Splitting conditions#

When estimating a model across all conditions, we can also split the data by condition. This is useful to see how the model estimates differ across conditions, such as speed vs accuracy instructions in this case.

[13]:
speed_epoch_data = epoch_data.where(epoch_data.cue == 'SP').stack({'trial':['participant','epoch']}).dropna('trial', how="all")
accuracy_epoch_data = epoch_data.where(epoch_data.cue == 'AC').stack({'trial':['participant','epoch']}).dropna('trial', how="all")

hmp.visu.plot_topo_timecourse(speed_epoch_data, estimates_cumulative, info, as_time=True, max_time=900)
hmp.visu.plot_topo_timecourse(accuracy_epoch_data, estimates_cumulative, info, as_time=True, max_time=900)
../_images/notebooks_3-Applying_HMP_to_real_data_27_0.png
../_images/notebooks_3-Applying_HMP_to_real_data_27_1.png

But in this case the HMP parameters are all shared across conditions so we might want to estimate the model separately for each condition if there is a reason to expect a difference.
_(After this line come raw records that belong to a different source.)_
-- ==== Sys2Proof/Laws/Responses.lean ====
section
/-! SUPPORT. The response words: their fields (spec 30_encoding.md R86, R87), which are terminators (R88), and what one
command word adds to the stream (R88, 60_exceptions.md R180, R181). -/

namespace Sys2Proof.Machine

/-! ### Fields -/

@[simp] theorem tagOf_responseWord (tag : BitVec 4) (payload : BitVec 32) : tagOf (responseWord tag payload) = tag := by
  apply BitVec.eq_of_toNat_eq
  have h1 := tag.isLt
  have h2 := payload.isLt
  simp only [tagOf, responseWord, BitVec.extractLsb'_toNat, BitVec.toNat_append, Nat.shiftRight_eq_div_pow]
  rw [← Nat.shiftLeft_add_eq_or_of_lt h2, Nat.shiftLeft_eq]
  omega

@[simp] theorem payloadOf_responseWord (tag : BitVec 4) (payload : BitVec 32) :
    payloadOf (responseWord tag payload) = payload := by
  apply BitVec.eq_of_toNat_eq
  have h1 := tag.isLt
  have h2 := payload.isLt
  simp only [payloadOf, responseWord, BitVec.extractLsb'_toNat, BitVec.toNat_append, Nat.shiftRight_zero]
  rw [← Nat.shiftLeft_add_eq_or_of_lt h2, Nat.shiftLeft_eq]
  omega

/-! ### Kinds -/

theorem isErr_err (code : BitVec 3) (info : Symbol) : isErr (encodeResponse (.err code info)) = true := by
  simp [isErr, encodeResponse]

theorem isErr_of_isData {r : Response} (h : r.isData = true) : isErr (encodeResponse r) = false := by
  cases r <;> simp [Response.isData] at h <;> simp [isErr, encodeResponse]

theorem isErr_done : isErr (encodeResponse .done) = false := by decide

theorem isTerminator_of_isErr {r : RespWord} (h : isErr r = true) : isTerminator r = true := by
  simp only [isErr] at h; simp [isTerminator, h]

theorem isTerminator_of_isData {r : Response} (h : r.isData = true) : isTerminator (encodeResponse r) = false := by
  cases r <;> simp [Response.isData] at h <;> simp [isTerminator, encodeResponse]

theorem tag_le (r : Response) : (tagOf (encodeResponse r)).toNat ≤ 4 := by
  cases r <;> simp [encodeResponse]

/-! ### What the host reads from them -/

/-- A command's responses, cut off the front of the stream (R88). -/
theorem responseGroups_append {body : List RespWord} {last : RespWord} (hl : isTerminator last = true)
    (hb : ∀ r ∈ body, isTerminator r = false) (rest : List RespWord) :
    responseGroups (body ++ [last] ++ rest) = (body ++ [last]) :: responseGroups rest := by
  have cut : ∀ (body part : List RespWord), (∀ r ∈ body, isTerminator r = false) →
      groupsFrom part (body ++ [last] ++ rest) = (part ++ body ++ [last]) :: groupsFrom [] rest := by
    intro body
    induction body with
    | nil => intro part _; simp [groupsFrom, hl]
    | cons r body ih =>
      intro part h
      simpa [groupsFrom, h r (by simp)] using ih (part ++ [r]) fun x hx => h x (by simp [hx])
  simpa [responseGroups] using cut body [] hb

/-- A decode call whose DEND ends in DONE has the symbols emitted before it (R151). -/
theorem decodeResult_done (rs : List RespWord) :
    decodeResult (rs ++ [encodeResponse .done]) = some (symbolPayloads rs) := by
  have hd : tagOf (encodeResponse .done) = 0#4 := by simp [encodeResponse]
  simp [decodeResult, isErr_done, symbolPayloads, hd]

/-- One whose DEND ends in ERR has none (R151). -/
theorem decodeResult_err (rs : List RespWord) (code : BitVec 3) (info : Symbol) :
    decodeResult (rs ++ [encodeResponse (.err code info)]) = none := by
  simp [decodeResult, isErr_err]

/-! ### What a command word adds -/

/-- A command word is a command or raises IllegalCommand. -/
theorem performWord_cases {w : CmdWord} {s t : State} (h : performWord w s = .next t) :
    (∃ i, decode w = .ok i ∧ exec i s = .next t) ∨
    ((∃ e, decode w = .error e) ∧ t = raiseState .illegalCommand s) := by
  unfold performWord at h
  split at h
  · exact .inl ⟨_, ‹_›, h⟩
  · simp only [raise, Host.Outcome.next.injEq] at h; exact .inr ⟨⟨_, ‹_›⟩, h.symm⟩

/-- Every command word ends in ERR or in DONE. -/
theorem performWord_ends {w : CmdWord} {s t : State} (h : performWord w s = .next t) :
    EndsInErr s t ∨ EndsInDone s t := by
  rcases performWord_cases h with ⟨i, -, hi⟩ | ⟨-, rfl⟩
  · rcases exec_cases hi with h | ⟨h, -⟩
    · exact .inl h
    · exact .inr h
  · exact .inl (endsInErr_raise (by simp))

/-- A command that ends in ERR adds one word. -/
theorem EndsInErr.resp {s t : State} (h : EndsInErr s t) :
    ∃ e : ErrKind, t.resp = s.resp ++ [encodeResponse (.err (errCode e) (errInfo e))] := by
  obtain ⟨e, ⟨-, rfl⟩ | ⟨-, rfl⟩⟩ := h <;> exact ⟨e, rfl⟩

/-- A command that ends in DONE adds data words and DONE. -/
theorem EndsInDone.resp {s t : State} (h : EndsInDone s t) :
    ∃ rs : List Response, (∀ r ∈ rs, r.isData = true) ∧
      t.resp = s.resp ++ (rs.map encodeResponse ++ [encodeResponse .done]) := by
  obtain ⟨rs, u, rfl, h1, h2, -⟩ := h
  exact ⟨rs, h1, by simp [emitAll, h2]⟩

/-- The host reads from the last response whether a command ended in ERR. -/
theorem EndsInErr.endedInErr {s t : State} (h : EndsInErr s t) : endedInErr t = true := by
  obtain ⟨e, he⟩ := h.resp
  simp [Sys2Proof.Machine.endedInErr, he, isErr_err]

theorem EndsInDone.endedInErr {s t : State} (h : EndsInDone s t) : endedInErr t = false := by
  obtain ⟨rs, -, hr⟩ := h.resp
  simp [Sys2Proof.Machine.endedInErr, hr, isErr_done]

/-- The words a command added, from the stream after it. -/
theorem newResponses_eq {s t : State} {added : List RespWord} (h : t.resp = s.resp ++ added) :
    newResponses s t = added := by
  simp [newResponses, h]

@[simp] theorem newResponses_emitAll (rs : List Response) (s : State) :
    newResponses s (emitAll rs s) = rs.map encodeResponse := newResponses_eq rfl

/-- Words are performed one after the other (spec 70_reset_and_hazards.md R214). -/
theorem performWords_append {ws vs : List CmdWord} {s t : State} (h : performWords ws s = .next t) :
    performWords (ws ++ vs) s = performWords vs t := by
  induction ws generalizing s with
  | nil => simp only [performWords, Host.Outcome.next.injEq] at h; rw [List.nil_append, h]
  | cons w ws ih =>
    unfold performWords at h
    rw [List.cons_append, performWords]
    split at h
    · exact ih h
    · simp at h
    · simp at h

end Sys2Proof.Machine
end

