/-! ### A decode call among other words (R151) -/

theorem bitResponses_no_symbol (p : Bits) : (bitResponses p).filterMap Response.symbol = [] := by
  simp [bitResponses, Response.symbol, Function.comp_def]

/-- In phase READY only DBIT emits SYMB (R89). -/
theorem exec_emits_no_symbol {i : Instr} {s t : State} (hp : s.phase = .ready) (hreset : i ≠ .reset)
    (hdec : ∀ x : DecodeInput, i ≠ x.command) (h : exec i s = .next t) : symbolPayloads (newResponses s t) = [] := by
  have raised {e : ErrKind} (he : exec i s = raise e s) : symbolPayloads (newResponses s t) = [] := by
    cases he.symm.trans h
    rw [newResponses_eq (added := [_]) rfl]
    exact symbolPayloads_responses [.err (errCode e) (errInfo e)]
  have completed {rs : List Response} (hrs : rs.filterMap Response.symbol = []) (he : exec i s = complete rs s) :
      symbolPayloads (newResponses s t) = [] := by
    cases he.symm.trans h
    rw [newResponses_emitAll, symbolPayloads_responses, List.filterMap_append, hrs]
    rfl
  cases i with
  | reset => exact absurd rfl hreset
  | dbit b => exact absurd rfl (hdec (.digit b))
  | dend => exact absurd rfl (hdec .stop)
  | sym | leaves | merge | codegen | build => exact raised (exec_ready_phaseError hp rfl)
  | enc c =>
    cases hc : tableGet s.code c with
    | none => exact raised (exec_enc_unknown hp hc)
    | some p => exact completed (bitResponses_no_symbol _) (exec_enc_known hp ⟨p, hc⟩)
  | rdcode c =>
    exact completed (rs := .data _ :: bitResponses _) (bitResponses_no_symbol (codeOf s.code c))
      (exec_rdcode_ready hp c)
  | rdreg r =>
    cases hr : registerOperand r s with
    | none => exact raised (e := .range) (by simp [exec, execRdreg, hr])
    | some v => exact completed (rs := [.data v]) rfl (by simp [exec, execRdreg, hr])
  | rdfreq c => exact completed (rs := [.data _]) rfl rfl
  | rdnode n =>
    cases hn : nodeOperand n s with
    | none => exact raised (e := .range) (by simp [exec, execRdnode, hn])
    | some x => exact completed (rs := nodeResponses x) (by cases x <;> rfl) (by simp [exec, execRdnode, hn])
  | rdheap j =>
    cases hj : heapOperand j s with
    | none => exact raised (e := .range) (by simp [exec, execRdheap, hj])
    | some n => exact completed (rs := [.data (n.setWidth 32)]) rfl (by simp [exec, execRdheap, hj])

/-- `rs` and `rs'` were added to the streams of two runs, and show the host the same symbols. -/
def SameSymbols (s t u v : State) : Prop :=
  ∃ rs rs', t.resp = s.resp ++ rs ∧ v.resp = u.resp ++ rs' ∧ symbolPayloads rs = symbolPayloads rs'

theorem SameSymbols.trans {s s' t u u' v : State} (h : SameSymbols s s' u u') (h' : SameSymbols s' t u' v) :
    SameSymbols s t u v := by
  obtain ⟨rs, rs', hs, hu, heq⟩ := h
  obtain ⟨qs, qs', ht, hv, heq'⟩ := h'
  exact ⟨rs ++ qs, rs' ++ qs', by rw [ht, hs, List.append_assoc], by rw [hv, hu, List.append_assoc],
    by rw [symbolPayloads_append, symbolPayloads_append, heq, heq']⟩

section

variable {s u : State} {w : CmdWord}

theorem performWord_emits_no_symbol {t : State} (hp : s.phase = .ready) (hreset : w ≠ encode .reset)
    (hdec : isDecodeWord w = false) (h : performWord w s = .next t) : symbolPayloads (newResponses s t) = [] := by
  rcases encode_or_illegal w with ⟨i, rfl⟩ | ⟨e, he⟩
  · rw [performWord_encode] at h
    refine exec_emits_no_symbol hp (by rintro rfl; exact hreset rfl) (fun x hx => ?_) h
    exact Bool.eq_false_iff.mp hdec (isDecodeWord_iff.mpr ⟨x, hx ▸ rfl⟩)
  · cases (performWord_of_error he s).symm.trans h
    rw [newResponses_eq (added := [_]) rfl]
    rfl

/-- A word that is none of the call's is not noticed by it, and adds no symbol. -/
theorem Alike.perform_interleaved (h : Alike true s u) (hreset : w ≠ encode .reset) (hdec : isDecodeWord w = false) :
    ∃ s', performWord w s = .next s' ∧ Alike true s' u ∧ SameSymbols s s' u u := by
  obtain ⟨s', hs, halike⟩ := h.perform_other hreset (by simp [hdec])
  obtain ⟨g, -, hg⟩ := performWord_group hs
  have hquiet := performWord_emits_no_symbol h.ready hreset hdec hs
  rw [newResponses_eq hg] at hquiet
  exact ⟨s', hs, halike, g, [], hg, by simp, hquiet⟩

/-- A word of the call is answered the same in both runs. -/
theorem Alike.perform_decode (h : Alike true s u) (x : DecodeInput) :
    ∃ s' u' g, exec x.command s = .next s' ∧ exec x.command u = .next u' ∧ s'.resp = s.resp ++ g ∧
      u'.resp = u.resp ++ g ∧ Alike true s' u' := by
  obtain ⟨s', u', g, hs, hu, -, hgs, hgu, halike⟩ :=
    h.perform_own (encode_injective.ne x.command_ne_reset) (fun r => encode_injective.ne (x.command_ne_rdreg r))
      fun _ => rfl
  rw [performWord_encode] at hs hu
  exact ⟨s', u', g, hs, hu, hgs, hgu, halike⟩

theorem Alike.perform_dbit (h : Alike true s u) (hw : isDbitWord w = true) :
    ∃ s' u', performWord w s = .next s' ∧ performWord w u = .next u' ∧ Alike true s' u' ∧ SameSymbols s s' u u' := by
  obtain ⟨b, rfl⟩ : ∃ b, w = encode (.dbit b) := by
    simp only [isDbitWord, Bool.or_eq_true, beq_iff_eq] at hw
    exact hw.elim (fun h => ⟨_, h⟩) fun h => ⟨_, h⟩
  obtain ⟨s', u', g, hs, hu, hgs, hgu, halike⟩ := h.perform_decode (.digit b)
  rw [performWord_encode]
  exact ⟨s', u', hs, hu, halike, g, g, hgs, hgu, rfl⟩

end

/-- The words before the DEND, with the others and alone: the same symbols, and the same accumulator at the end. -/
theorem performWords_dbits_alike : ∀ (ws : List CmdWord) {s u : State}, Alike true s u →
    (∀ w ∈ ws, w ≠ encode .reset ∧ w ≠ encode .dend) →
    ∃ t v, performWords ws s = .next t ∧ performWords (ws.filter isDbitWord) u = .next v ∧ Alike true t v ∧
      SameSymbols s t u v
  | [], s, u, h, _ => ⟨s, u, rfl, rfl, h, [], [], by simp, by simp, rfl⟩
  | w :: ws, s, u, h, hws => by
    obtain ⟨⟨hreset, hdend⟩, hws⟩ := List.forall_mem_cons.mp hws
    cases hw : isDbitWord w with
    | true =>
      obtain ⟨s', u', hs, hu, halike, hsym⟩ := h.perform_dbit hw
      obtain ⟨t, v, ht, hv, hlast, hsyms⟩ := performWords_dbits_alike ws halike hws
      rw [List.filter_cons_of_pos hw]
      exact ⟨t, v, (performWords_cons hs).trans ht, (performWords_cons hu).trans hv, hlast, hsym.trans hsyms⟩
    | false =>
      obtain ⟨s', hs, halike, hsym⟩ := h.perform_interleaved hreset (by simp [isDecodeWord, hw, hdend])
      obtain ⟨t, v, ht, hv, hlast, hsyms⟩ := performWords_dbits_alike ws halike hws
      rw [List.filter_cons_of_neg (by simp [hw])]
      exact ⟨t, v, (performWords_cons hs).trans ht, hv, hlast, hsym.trans hsyms⟩

theorem performWords_keeps_inv {ws : List CmdWord} {s t : State} (h : Inv s) (ht : performWords ws s = .next t) :
    Inv t := by
  obtain ⟨t', -, ht', hinv, -⟩ := performWords_groups ws h
  cases ht'.symm.trans ht
  exact hinv

theorem performWords_then_dend {ws : List CmdWord} {s t t' : State} (h : performWords ws s = .next t)
    (hd : exec .dend t = .next t') : performWords (ws ++ [encode .dend]) s = .next t' := by
  rw [performWords_append h, performWords_cons ((congrFun (performWord_encode .dend) t).trans hd)]
  rfl

/-- DEND ends in DONE or in ERR(3, 0), with the decoder as at the start of a call (R149). -/
theorem exec_dend_ends {s : State} (h : Inv s) (hp : s.phase = .ready) :
    ∃ t r, exec .dend s = .next t ∧ t.resp = s.resp ++ [encodeResponse r] ∧ (r = .done ∨ r = .err 3#3 0) ∧
      t.acc = [] ∧ t.accovf = false ∧ t.phase = .ready := by
  by_cases ha : s.acc = []
  · exact ⟨_, .done, exec_dend_done hp ha, rfl, .inl rfl, ha, h.accovf_of_acc_nil ha, hp⟩
  · exact ⟨_, .err 3#3 0, exec_dend_malformed hp ha, rfl, .inr rfl, rfl, rfl, hp⟩

/-- The host's result is decided by the symbols and the last word. -/
theorem decodeResult_congr {rs rs' : List RespWord} (h : symbolPayloads rs = symbolPayloads rs') (r : RespWord) :
    decodeResult (rs ++ [r]) = decodeResult (rs' ++ [r]) := by
  simp [decodeResult, symbolPayloads_append, h]

/-- Settles O55: before the DEND the two runs have shown the same symbols and hold the same accumulator, which decides
how the DEND ends. -/
theorem decodeCallIsDecidedByItsDend : Obligations.DecodeCallIsDecidedByItsDend := by
  unfold Obligations.DecodeCallIsDecidedByItsDend
  intro ws s h hp hws
  obtain ⟨v, w, hv, hw, halike, rs, rs', hrv, hrw, hsym⟩ :=
    performWords_dbits_alike ws (u := s) ⟨hp, SameTables.refl s, fun _ => ⟨rfl, rfl⟩⟩ hws
  obtain ⟨t, u, g, ht, hu, hgt, hgu, -⟩ := halike.perform_decode .stop
  obtain ⟨t', r, ht', hrt, hend, hacc, hovf, hready⟩ := exec_dend_ends (performWords_keeps_inv h hv) halike.ready
  obtain rfl : t' = t := Host.Outcome.next.inj (ht'.symm.trans ht)
  obtain rfl : [encodeResponse r] = g := List.append_cancel_left (hrt.symm.trans hgt)
  have hresp : t'.resp = s.resp ++ (rs ++ [encodeResponse r]) := by rw [hgt, hrv, List.append_assoc]
  have hnt := newResponses_eq hresp
  have hnu : newResponses s u = rs' ++ [encodeResponse r] := newResponses_eq (by rw [hgu, hrw, List.append_assoc])
  refine ⟨t', u, performWords_then_dend hv ht, performWords_then_dend hw hu, ?_, ?_, hnt ▸ hresp, hacc, hovf, hready⟩
  · rw [hnt, hnu, decodeResult_congr hsym]
  · rw [hnt, hgt, List.getLast?_concat]
    rcases hend with rfl | rfl
    · exact .inl ⟨rfl, by rw [decodeResult_done, symbolPayloads_append, symbolPayloads_done, List.append_nil]⟩
    · exact .inr ⟨rfl, decodeResult_err _ _ _⟩

end Sys2Proof.Machine

/-! RDREG, RDFREQ, RDNODE and RDHEAP (spec 45_readout.md): every outcome of each, and that a read-out changes nothing
and repeats its answer (R164, spec 20_memory.md R66). -/

namespace Sys2Proof.Machine

/-! ### The register file (R40, R41) -/

/-- The values of the registers 0 to 8, in the order of their numbers (R40). -/
def registerFile (s : State) : List (BitVec 32) :=
  [statusWord s, s.lasterr.setWidth 32, s.errsym.setWidth 32, s.total, s.nleaf.setWidth 32, BitVec.ofNat 32 s.nnode,
    s.root.setWidth 32, BitVec.ofNat 32 s.heapn, BitVec.ofNat 32 s.acc.length]

theorem registerOperand_eq_getElem? (r : RegNum) (s : State) : registerOperand r s = (registerFile s)[r.toNat]? := by
  unfold registerOperand
  generalize r.toNat = k
  match k with
  | 0 | 1 | 2 | 3 | 4 | 5 | 6 | 7 | 8 => rfl
  | _ + 9 => rfl

/-- The numbers 9 to 15 name no register, in any state. -/
theorem registerOperand_eq_none_iff {r : RegNum} {s : State} : registerOperand r s = none ↔ 9 ≤ r.toNat := by
  rw [registerOperand_eq_getElem?, List.getElem?_eq_none_iff]
  rfl

theorem accne_eq (s : State) : accne s = decide (s.acc ≠ []) := by
  cases hacc : s.acc <;> simp [accne, hacc]

/-- The bits of a word that is laid out as STATUS is (R41). -/
theorem status_layout : ∀ (ovf ne : Bool) (p : BitVec 2),
    let w := ((BitVec.ofBool ovf ++ BitVec.ofBool ne) ++ p).setWidth 32
    w.extractLsb' 0 2 = p ∧ w[2] = ne ∧ w[3] = ovf ∧ w.extractLsb' 4 28 = 0#28 := by decide

/-! ### The outcomes of each read-out (R160 to R163) -/

section

variable {s : State}

theorem exec_rdreg_value {r : RegNum} {v : BitVec 32} (h : registerOperand r s = some v) :
    exec (.rdreg r) s = complete [.data v] s := by
  simp [exec, execRdreg, h]

theorem exec_rdreg_range {r : RegNum} (h : registerOperand r s = none) : exec (.rdreg r) s = raise .range s := by
  simp [exec, execRdreg, h]

theorem exec_rdfreq (c : Symbol) (s : State) : exec (.rdfreq c) s = complete [.data (tableGet s.freq c)] s := rfl

theorem exec_rdnode_node {i : NodeIdx} {n : Node} (h : nodeAt s.nodes i = some n) :
    exec (.rdnode i) s = complete (nodeResponses n) s := by
  simp [exec, execRdnode, nodeOperand, h]

theorem exec_rdnode_range {i : NodeIdx} (h : nodeAt s.nodes i = none) : exec (.rdnode i) s = raise .range s := by
  simp [exec, execRdnode, nodeOperand, h]

theorem exec_rdheap_slot {j n : NodeIdx} (h : s.heap[j.toNat]? = some n) :
    exec (.rdheap j) s = complete [.data (n.setWidth 32)] s := by
  simp [exec, execRdheap, heapOperand, h]

theorem exec_rdheap_range {j : NodeIdx} (h : s.heap[j.toNat]? = none) : exec (.rdheap j) s = raise .range s := by
  simp [exec, execRdheap, heapOperand, h]

end

/-! ### A read-out changes nothing and repeats its answer (R164, R66) -/

/-- The state with another LASTERR and another response stream. -/
def withLasterrResp (l : BitVec 3) (resp : List RespWord) (s : State) : State := { s with lasterr := l, resp := resp }

/-- What a read-out does in `s`: it raises an error that names no symbol, whatever LASTERR and the responses
are, or it completes with its responses, whatever the responses before them are. LASTERR stays fixed in the second case,
since RDREG 1 answers it. -/
def ReadsOut (i : Instr) (s : State) : Prop :=
  (∃ e, errsymAfter e s.errsym = s.errsym ∧
    ∀ l resp, exec i (withLasterrResp l resp s) = raise e (withLasterrResp l resp s)) ∨
  ∃ rs, ∀ resp, exec i (withLasterrResp s.lasterr resp s) = complete rs (withLasterrResp s.lasterr resp s)

theorem readsOut_rdreg (r : RegNum) (s : State) : ReadsOut (.rdreg r) s := by
  cases hr : registerOperand r s with
  | none =>
    exact .inl ⟨.range, rfl,
      fun _ _ => exec_rdreg_range (registerOperand_eq_none_iff.mpr (registerOperand_eq_none_iff.mp hr))⟩
  | some v => exact .inr ⟨[.data v], fun _ => exec_rdreg_value hr⟩

theorem readsOut_rdfreq (c : Symbol) (s : State) : ReadsOut (.rdfreq c) s :=
  .inr ⟨[.data (tableGet s.freq c)], fun _ => exec_rdfreq c _⟩

theorem readsOut_rdnode (i : NodeIdx) (s : State) : ReadsOut (.rdnode i) s := by
  cases hn : nodeAt s.nodes i with
  | none => exact .inl ⟨.range, rfl, fun _ _ => exec_rdnode_range hn⟩
  | some n => exact .inr ⟨nodeResponses n, fun _ => exec_rdnode_node hn⟩

theorem readsOut_rdheap (j : NodeIdx) (s : State) : ReadsOut (.rdheap j) s := by
  cases hj : s.heap[j.toNat]? with
  | none => exact .inl ⟨.range, rfl, fun _ _ => exec_rdheap_range hj⟩
  | some n => exact .inr ⟨[.data (n.setWidth 32)], fun _ => exec_rdheap_slot hj⟩

theorem readsOut_rdcode (c : Symbol) (s : State) : ReadsOut (.rdcode c) s := by
  by_cases hp : s.phase = .ready
  · exact .inr ⟨.data (BitVec.ofNat 32 (codeOf s.code c).length) :: bitResponses (codeOf s.code c),
      fun resp => exec_rdcode_ready (s := withLasterrResp s.lasterr resp s) hp c⟩
  · exact .inl ⟨.phaseError, rfl, fun _ _ => exec_rdcode_phaseError hp⟩

/-- A read-out ends in a state that differs in the responses, and on an error in LASTERR, and from there it gives the
same answer. -/
theorem ReadsOut.changes_nothing {i : Instr} {s t : State} (hi : ReadsOut i s) (h : exec i s = .next t) :
    t = withLasterrResp t.lasterr t.resp s ∧
    ((newResponses s t).all (fun r => !isErr r) = true → t.lasterr = s.lasterr) ∧
    ∃ u, exec i t = .next u ∧ newResponses t u = newResponses s t := by
  obtain ⟨e, hsym, hraise⟩ | ⟨rs, hcomplete⟩ := hi
  · obtain rfl : raiseState e s = t := Host.Outcome.next.inj ((hraise s.lasterr s.resp).symm.trans h)
    have hframe : raiseState e s = withLasterrResp (errCode e) (raiseState e s).resp s := by
      simp [raiseState, emitAll, withLasterrResp, hsym]
    have hnew (v : State) : newResponses v (raiseState e v) = [encodeResponse (.err (errCode e) (errInfo e))] :=
      newResponses_eq rfl
    refine ⟨hframe, fun hall => by simp [hnew, isErr_err] at hall, raiseState e (raiseState e s), ?_, ?_⟩
    · rw [hframe]; exact hraise _ _
    · rw [hnew, hnew]
  · obtain rfl : emitAll (rs ++ [Response.done]) s = t := Host.Outcome.next.inj ((hcomplete s.resp).symm.trans h)
    exact ⟨rfl, fun _ => rfl, _, hcomplete _, (newResponses_emitAll _ _).trans (newResponses_emitAll _ s).symm⟩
This is done by selecting the condition of interest and then estimating the model on the selected data.

[14]:
speed_preprocessed_data = hmp.utils.condition_selection(preprocessed.data, 'SP', variable='cue')
trial_data_speed = hmp.trialdata.TrialData.from_transformer(speed_preprocessed_data, pattern=event_properties.template)

accuracy_preprocesssed_data = hmp.utils.condition_selection(preprocessed.data, 'AC', variable='cue')
trial_data_accuracy = hmp.trialdata.TrialData.from_transformer(accuracy_preprocesssed_data, pattern=event_properties.template)
[15]:
model_speed = hmp.models.CumulativeMethod(event_properties)
model_speed.fit(trial_data_speed)
ll_cumulative_speed, estimates_speed = model_speed.transform(trial_data_speed)
hmp.visu.plot_topo_timecourse(epoch_data, estimates_speed, info)
1 events found around times [93]
2 events found around times [93, 280]
3 events found around times [90, 276, 536]
Found 3 events
../_images/notebooks_3-Applying_HMP_to_real_data_30_2.png
[16]:
model_accuracy = hmp.models.CumulativeMethod(event_properties)
model_accuracy.fit(trial_data_accuracy)
ll_cumulative_accuracy, estimates_accuracy = model_accuracy.transform(trial_data_accuracy)
hmp.visu.plot_topo_timecourse(epoch_data, estimates_accuracy, info)
1 events found around times [83]
2 events found around times [86, 283]
3 events found around times [86, 276, 523]
4 events found around times [86, 273, 503, 826]
Found 4 events
../_images/notebooks_3-Applying_HMP_to_real_data_31_2.png

In this case, the models are completely independent and the cumulative method finds an additional event for the accuracy condition, but not for the speed condition.

In the next advanced tutorials we cover how to build models that share some parameters between conditions or participants.